Dry cough is a common, annoying adverse effect of all angiotensin-converting enzyme (ACE) inhibitors. The present study was designed to compare the rate of coughs reported in the literature with reported rates in the Physicians' Desk Reference (PDR)/drug label.


We searched MEDLINE/EMBASE/CENTRAL for articles published from 1990 to the present about randomized clinical trials (RCTs) of ACE inhibitors with a sample size of at least 100 patients in the ACE inhibitors arm with follow-up for at least 3 months and reporting the incidence or withdrawal rates due to cough. Baseline characteristics, cohort enrolled, metrics used to assess cough, incidence, and withdrawal rates due to cough were abstracted.


One hundred twenty-five studies that satisfied our inclusion criteria enrolled 198,130 patients. The pooled weighted incidence of cough for enalapril was 11.48% (95% confidence interval [CI], 9.54% to 13.41%), which was ninefold greater compared to the reported rate in the PDR/drug label (1.3%). The pooled weighted withdrawal rate due to cough for enalapril was 2.57% (95% CI, 2.40-2.74), which was 31-fold greater compared to the reported rate in the PDR/drug label (0.1%). The incidence of cough has increased progressively over the last 2 decades with accumulating data, but it has been reported consistently several-fold less in the PDR compared to the RCTs. The results were similar for most other ACE inhibitors.

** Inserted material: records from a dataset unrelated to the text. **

/-- R120 to R123. It states that exec answers a next state, under conditions on the state and the operands alone, for each of these constructors of Instr: lsSample, lsBinClose, lsBinDeliver, lsBinRead, lsOpenTest, lsSilentTimeout, lsRestart, imuOutput. -/
def Obligations.LossPlatesAndImu : Prop :=
  (∀ (s : State) (n : Fin 16) (x : Int) (dcOut : Bool), s.units = true → s.on LS_CFG.EN n.val = false → 
      exec (.lsSample n x dcOut) s = .next (s)) ∧
    (∀ (s : State) (n : Fin 16) (x : Int), s.units = true → s.on LS_CFG.EN n.val = true → (s.ls[n.val]).restart = false → (s.ls[n.val]).bins ≠ [] →
      (s.ls[n.val]).st = .idle → (s.ls[n.val]).pulse ≤ s.mtc → (s.ls[n.val]).clipRun = 0 →
      (let env := (s.lsInput n x).2.natAbs
       s.get LS_THR.ON n.val ≤ env → env < s.get LS_CLIP.CLIP n.val →
        ∃ t, exec (.lsSample n x false) s = .next t ∧ (t.ls[n.val]).st = .inside ∧ (t.ls[n.val]).peak = env ∧ (t.ls[n.val]).n = 1 ∧
          (t.ls[n.val]).start = s.mtc - 2400 ∧ (t.ls[n.val]).hp = (s.lsInput n x).1 ∧
          t.regs = (((s.lsFaultEnd n 1).lsFaultEnd n 2).lsFaultEnd n 3).regs)) ∧
    (∀ (s : State) (n : Fin 16), s.units = true → s.on LS_CFG.EN n.val = true → 
      exec (.lsBinClose n) s = .next (let t := s.modLs n fun l => { l with bins := l.bins.map fun b => { b with closed := true } }
        (t.bumpMod LS_SEQ.BSEQ n.val).lsOpenBin n (((t.ls[n.val]).bins.getLast?.map LsBin.stop).getD t.mtc))) ∧
    (∀ (s : State) (n : Fin 16) (b : LsBin) (rest : List LsBin), s.units = true → (s.ls[n.val]).bins = b :: rest → b.closed = true →
      b.stop ≤ s.mtc - 2400 → ((s.ls[n.val]).st ≠ .inside ∨ (s.ls[n.val]).start < b.start ∨ b.stop ≤ (s.ls[n.val]).start) →
      exec (.lsBinDeliver n) s = .next ((s.modLs n fun l => { l with bins := rest }).lsDeliver n b)) ∧
    (∀ (s : State) (n : Fin 16), s.units = true → 
      exec (.lsBinRead n) s = .next (s.lsPop n)) ∧
    (∀ (s : State) (n : Fin 16) (resp : Nat), s.units = true → s.on LS_CFG.EN n.val = true → (s.ls[n.val]).st ≠ .idle → 
      exec (.lsOpenTest n resp) s = .next (s.modLs n fun l => { l with test := some resp })) ∧
    (∀ (s : State) (n : Fin 16) (resp : Nat), s.units = true → s.on LS_CFG.EN n.val = true → (s.ls[n.val]).st = .idle → 
      exec (.lsOpenTest n resp) s = .next ((s.modLs n fun l => { l with test := some resp }).lsTest n resp)) ∧
    (∀ (s : State) (n : Fin 16), s.units = true → s.on LS_CFG.EN n.val = true → s.get LS_TIME.SILENT_T n.val ≠ 0 → (s.ls[n.val]).heard + 200000000 * s.get LS_TIME.SILENT_T n.val ≤ s.mtc → 
      exec (.lsSilentTimeout n) s = .next (s.lsFault n 3)) ∧
    (∀ (s : State) (n : Fin 16) (rq : Req), s.units = true → rq.sup = true → 
      exec (.lsRestart n rq) s = .next (s.modLs n fun l => { l with restart := true })) ∧
    (∀ (s : State) (raw : List Int) (temp : Int), s.units = true → s.on IMU_CFG.EN = false → 
      exec (.imuOutput raw temp) s = .next (s)) ∧
    (∀ (s : State) (raw : List Int) (temp : Int), s.units = true → s.on IMU_CFG.EN = true → 
      ∃ t, exec (.imuOutput raw temp) s = .next t ∧ (∀ k : Fin 6, (t.imu.last[k.val] = (([s.imuRow 0 (sat16 ((raw[0]?).getD 0)) (sat16 ((raw[1]?).getD 0)) (sat16 ((raw[2]?).getD 0)),
        s.imuRow 1 (sat16 ((raw[0]?).getD 0)) (sat16 ((raw[1]?).getD 0)) (sat16 ((raw[2]?).getD 0)),
        s.imuRow 2 (sat16 ((raw[0]?).getD 0)) (sat16 ((raw[1]?).getD 0)) (sat16 ((raw[2]?).getD 0)),
        s.imuRow 0 (sat16 ((raw[3]?).getD 0)) (sat16 ((raw[4]?).getD 0)) (sat16 ((raw[5]?).getD 0)),
        s.imuRow 1 (sat16 ((raw[3]?).getD 0)) (sat16 ((raw[4]?).getD 0)) (sat16 ((raw[5]?).getD 0)),
        s.imuRow 2 (sat16 ((raw[3]?).getD 0)) (sat16 ((raw[4]?).getD 0)) (sat16 ((raw[5]?).getD 0))] : List Int)[k.val]?).getD 0)))

/-- Chapter 7's events. It states that exec answers a next state, under conditions on the state and the operands alone, for each of these constructors of Instr: camCfgWrite, camFs, camLine, camFe, camMissingPeriod, camDescriptorWrite, camStatsWrite, camLinkUp, camLinkLoss, camDisableTimeout, setGo, setWriteDone, tblSwitch. -/
def Obligations.CameraPorts : Prop :=
  (∀ (s : State) (n : Fin 10) (reg : Fin 3) (value : Nat) (rq : Req), s.units = true → rq.sup = true → 
      exec (.camCfgWrite n reg value rq) s = .next ((s.camCfgWrite n reg value).cvReleaseAll)) ∧
    (∀ (s : State) (n : Fin 10) (vc : Nat), s.units = true → (s.cams[n.val]).receiving = true → (s.cams[n.val]).closing = false →
      camExposure (s.get CAM_CFG.VCBASE n.val) (s.camNexp n.val) vc = some 0 → (s.cams[n.val]).frame = none → (s.cams[n.val]).st ≠ .dropout →
      exec (.camFs n ⟨vc, false, false⟩) s = .next (s.camOpen n)) ∧
    (∀ (s : State) (n : Fin 10) (p : CamPacket) (f : CamFrame), s.units = true → (s.cams[n.val]).frame = some f → p.eccCorr = false → p.eccBad = true →
      exec (.camLine n p) s = .next ((s.count CAM_LINK.LINK_ERR 1 n.val).camClose n false false true false)) ∧
    (∀ (s : State) (n : Fin 10) (p : CamPacket) (f : CamFrame), s.units = true → (s.cams[n.val]).frame = some f → p.eccCorr = false → p.eccBad = false →
      p.overrun = false → p.crcErr = false → camExposure f.cfg.vcbase f.cfg.nexp p.vc = some 0 → p.dt = f.cfg.dt → camDtKnown p.dt = true → p.dt ≠ 0x12 →
      p.codes.length = f.cfg.width → ((f.lines[0]?).getD []).length < f.cfg.height →
      ∃ t, exec (.camLine n p) s = .next t ∧ t.regs = s.regs ∧ (t.cams[n.val]).frame =
        some { f with lines := f.lines.modify 0 fun ls => p.codes :: ls, starts := p.lineStart.getD s.mtc :: f.starts }) ∧
    (∀ (s : State) (n : Fin 10) (vc k : Nat) (f : CamFrame), s.units = true → (s.cams[n.val]).frame = some f → camExposure f.cfg.vcbase f.cfg.nexp vc = some k →
      f.feSeen ||| 2 ^ k = 2 ^ f.cfg.nexp - 1 →
      exec (.camFe n ⟨vc, false, false⟩) s = .next ((s.modCam n fun c => { c with frame := c.frame.map fun g => { g with feSeen := f.feSeen ||| 2 ^ k } }).camClose n
        false false false false)) ∧
    (∀ (s : State) (n : Fin 10), s.units = true → (s.cams[n.val]).receiving = true → (s.cams[n.val]).frame = none →
      (s.cams[n.val]).missRun + 1 < s.get CAM_TOL.MISS_LIMIT n.val →
      exec (.camMissingPeriod n) s = .next (((s.camFlag n CAM_FLAGS.MISSING).count CAM_CNT2.MISSING 1 n.val).modCam n fun c =>
        { c with missRun := c.missRun + 1 })) ∧
    (∀ (s : State) (n : Fin 10) (d : CamClosed) (rest : List CamClosed), s.units = true → (s.cams[n.val]).closed = d :: rest → d.headDone = true →
      exec (.camDescriptorWrite n) s = .next (((s.modCam n fun c => { c with closed := rest }).fabWrite (d.descAddr + 4) (d.desc.drop 1)).fabWrite d.descAddr
        (d.desc.take 1))) ∧
    (∀ (s : State) (n : Fin 10) (d : CamClosed) (rest : List CamClosed), s.units = true → (s.cams[n.val]).closed = d :: rest → d.headDone = false →
      exec (.camStatsWrite n) s = .next (((s.modCam n fun c => { c with closed := c.closed.modify 0 fun d => { d with headDone := true } }).fabWrite
        (d.statAddr + 4) (d.head.drop 1)).fabWrite d.statAddr (d.head.take 1))) ∧
    (∀ (s : State) (n : Fin 10), s.units = true → (s.cams[n.val]).st ≠ .linkWait → 
      exec (.camLinkUp n) s = .next (s.putB CAM_LINK.LINK_UP true n.val)) ∧
    (∀ (s : State) (n : Fin 10), s.units = true → (s.cams[n.val]).st = .linkWait → (s.cams[n.val]).lastSet = none → (s.cams[n.val]).send = none → 
      exec (.camLinkUp n) s = .next (((s.putB CAM_LINK.LINK_UP true n.val).modCam n fun c =>
        { c with lastFs := none, missRun := 0, good := 0 }).camGo n .admitting)) ∧
    (∀ (s : State) (n : Fin 10), s.units = true →
      (let t := ((((s.putB CAM_LINK.LINK_UP false n.val).camFlag n CAM_FLAGS.LINK_LOSS).count CAM_LINK.LINK_ERR 1 n.val).camClose n false true false false)
       (t.cams[n.val]).send = none → ((t.camMayClose n).cams[n.val]).st = .off →
        exec (.camLinkLoss n) s = .next (t.camMayClose n)) ∧
      (let t := ((((s.putB CAM_LINK.LINK_UP false n.val).camFlag n CAM_FLAGS.LINK_LOSS).count CAM_LINK.LINK_ERR 1 n.val).camClose n false true false false)
       (t.cams[n.val]).send = none → ((t.camMayClose n).cams[n.val]).st ≠ .off →
        exec (.camLinkLoss n) s = .next (((t.camMayClose n).modCam n fun c => { c with lastFs := none, missRun := 0, good := 0 }).camGo n .linkWait))) ∧
    (∀ (s : State) (n : Fin 10), s.units = true → (s.cams[n.val]).closing = true → 
      exec (.camDisableTimeout n) s = .next ((s.camClose n false false false true).camMayClose n)) ∧
    (∀ (s : State) (n : Fin 10) (nw : Nat), s.units = true → 
      exec (.setGo n nw) s = .next (s.camSetGo n nw)) ∧
    (∀ (s : State) (n : Fin 10) (d : CamSend), s.units = true → (s.cams[n.val]).send = some d → d.waitFe = false → d.sent + 1 < d.writes.length →
      exec (.setWriteDone n true) s = .next (s.modCam n fun c => { c with send := some { d with sent := d.sent + 1 } })) ∧
    (∀ (s : State) (p : Fin 4) (rq : Req), s.units = true → rq.sup = true → 
      exec (.tblSwitch p rq) s = .next (s.tblSwitch p))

The incidence of ACE inhibitor-associated cough and the withdrawal rate (the more objective metric) due to cough is significantly greater in the literature than reported in the PDR/drug label and is likely to be even greater in the real world when compared with the data from RCTs. There exists a gap between the data available from the literature and that which is presented to the consumers (prescribing physicians and patients).